Putting it together: a simple at home tricep workout
Use this template two or three times per week. Adjust reps and sets based on your experience, but stay in the 8 to 12 rep range for most sets, and aim to feel real fatigue by the last few reps.
- Warm up
- 3 to 5 minutes of light cardio, like marching in place or brisk walking
- Dynamic arm circles, shoulder rolls, and gentle elbow bends
- Main workout
- Close grip push ups, 3 sets of 8 to 12 reps
- Chair tricep dips, 3 sets of 8 to 10 reps
- Overhead dumbbell tricep extension or band pushdown, 3 sets of 10 to 12 reps
- Lying dumbbell tricep extensions or dumbbell kickbacks, 3 sets of 10 to 12 reps
- Cooldown
- Gentle tricep and chest stretches, 20 to 30 seconds each
- Focus on slow breathing to bring your heart rate down
Trainers often suggest matching lighter loads with higher reps and allowing enough rest between sessions, along with 7 to 9 hours of sleep, so your muscles can repair and grow.
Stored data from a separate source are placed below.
/-- FENCE (R93): every earlier write is in the arrays, and the lines of their rows are invalid (R109). -/
def execFence (stack unit : Nat) (s : State) : Host.Outcome State Fault Refusal :=
  .next (stepList 0x0E stack unit (fun _ r s =>
    let (r, s) := flushWrote r s
    { s := s.bump (PLT_CNT.COUNT 6) stack, run := r }) s)

/-- R88: a write of GO forces one mismatch in the next lane operation of UNIT. -/
def execPltResInj (stack value : Nat) (s : State) : Host.Outcome State Fault Refusal :=
  if bitOf value 6 then .next { s with plt.inject := KMap.put 0 s.plt.inject (64 * stack + bits value 0 6) 1 } else .next s

/-- End the claim of a list and serve the accesses that waited on it. -/
def releaseClaims (k u part : Nat) (s : State) : State :=
  pltStatus k (serveWaiting k (setClaims (64 * k + u) part [] s))

/-- Retire a list whose commands are over (R83): its record, and the state without it. -/
def retireList (k u : Nat) (s : State) : Option PltDone × State :=
  match pltRun? s (64 * k + u) with
  | none => (none, s)
  | some r =>
    if ¬ r.ended then (none, s)
    else
      let l := r.list
      let (r, s) := flushWrote r s
      let s := { s with plt.runs := KMap.erase s.plt.runs (64 * k + u) }
      let s := leaveGang (8 * k + l.gangOf) s
      let s := s.bump (PLT_CNT.COUNT 0) k
      let s := if r.status = 0 then s else pltLog k r.status l.first r.cmdIndex l.part l.tag s
      (some { issuer := l.issuer, tag := l.tag, status := r.status, cmdIndex := r.cmdIndex, retried := r.retried,
              poison := r.poison, preempted := r.preempted, cycles := (s.now - r.start) * 6 / 5, outs := r.outs,
              outsBad := r.outsBad },
        releaseClaims k u l.part s)

/-- 4,800 platen cycles in ns. -/
def pltBudgetNs : Nat := 4000

/-- R91: a list still running 4,800 cycles after its start is suspended, and the accesses that wait on its claims are
served. -/
def execPlatenPreempt (stack unit : Nat) (s : State) : Host.Outcome State Fault Refusal :=
  match pltRun? s (64 * stack + unit) with
  | none => .next s
  | some r =>
    if r.ended ∨ r.suspended ∨ s.now < r.budget + pltBudgetNs then .next s
    else
      let s := (s.setRun (64 * stack + unit) { r with suspended := true, preempted := true }).bump (PLT_CNT.COUNT 1) stack
      .next (releaseClaims stack unit r.list.part s)

/-- R91: the unit claims the rows again and resumes with a new budget. -/
def execPlatenResume (stack unit : Nat) (s : State) : Host.Outcome State Fault Refusal :=
  match pltRun? s (64 * stack + unit) with
  | none => .next s
  | some r =>
    if ¬ r.suspended then .next s
    else
      let s := s.setRun (64 * stack + unit) { r with suspended := false, budget := s.now }
      .next (pltStatus stack (setClaims (64 * stack + unit) r.list.part (listRows r.list) s))

/-- Whether a list of the holder that carries a PSCORE or PWACC still to run has arrived within PHASE_TMO of the timer's start
(R97). -/
def inTime (s : State) (k set : Nat) : Bool :=
  let h := pltHold s (8 * k + set)
  let ok (l : PltList) (from_ : Nat) : Bool :=
    l.gang && l.target == set && l.issuer == h.issuer && decide (l.arrived - h.since ≤ s.rd PLT_CFG.PHASE_TMO k * 1000) &&
    (l.words.drop from_).any fun w => cmdOp w == 0x08 || cmdOp w == 0x09
  ((pltList s k).any fun l => ok l 0) || match pltRun? s (64 * k + 8 * set) with
    | some r => !r.ended && ok r.list r.pos
    | none => false

end Sys2Proof.Machine
end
Aim to progress gradually. Add a rep or two, increase the weight slightly, or switch variations every few weeks to keep your triceps challenged.
Form tips to protect your elbows and shoulders
Good form matters as much as exercise choice. Many common tricep moves can strain your joints if you rush or overload them.
Keep these pointers in mind:
- Maintain an upright posture during dips and pushdowns so your triceps, not your shoulders, do the bulk of the work
- Move in a controlled way, avoid bouncing at the bottom or snapping your elbows straight at the top
- Keep a full but comfortable range of motion, stop short of painful positions or extreme stretch
- Increase weight or band tension slowly to give your tendons time to adapt
If you feel sharp pain in your elbow or shoulder, stop that exercise and switch to a pain free variation. Push ups or band work are often easier on sensitive joints than deep dips or very heavy skull crushers.
Next steps
You do not need a full gym or complicated machines to use the best tricep exercises. With a chair, a pair of dumbbells, or a simple resistance band, you can train all three heads of the triceps and steadily build strength and definition.
Pick two or three exercises from each category you can safely do at home and plug them into the workout template above. Commit to two consistent sessions a week for the next month, track your reps, and gradually increase the challenge.
You will notice everyday pushing tasks feel easier first. The visible arm definition will follow.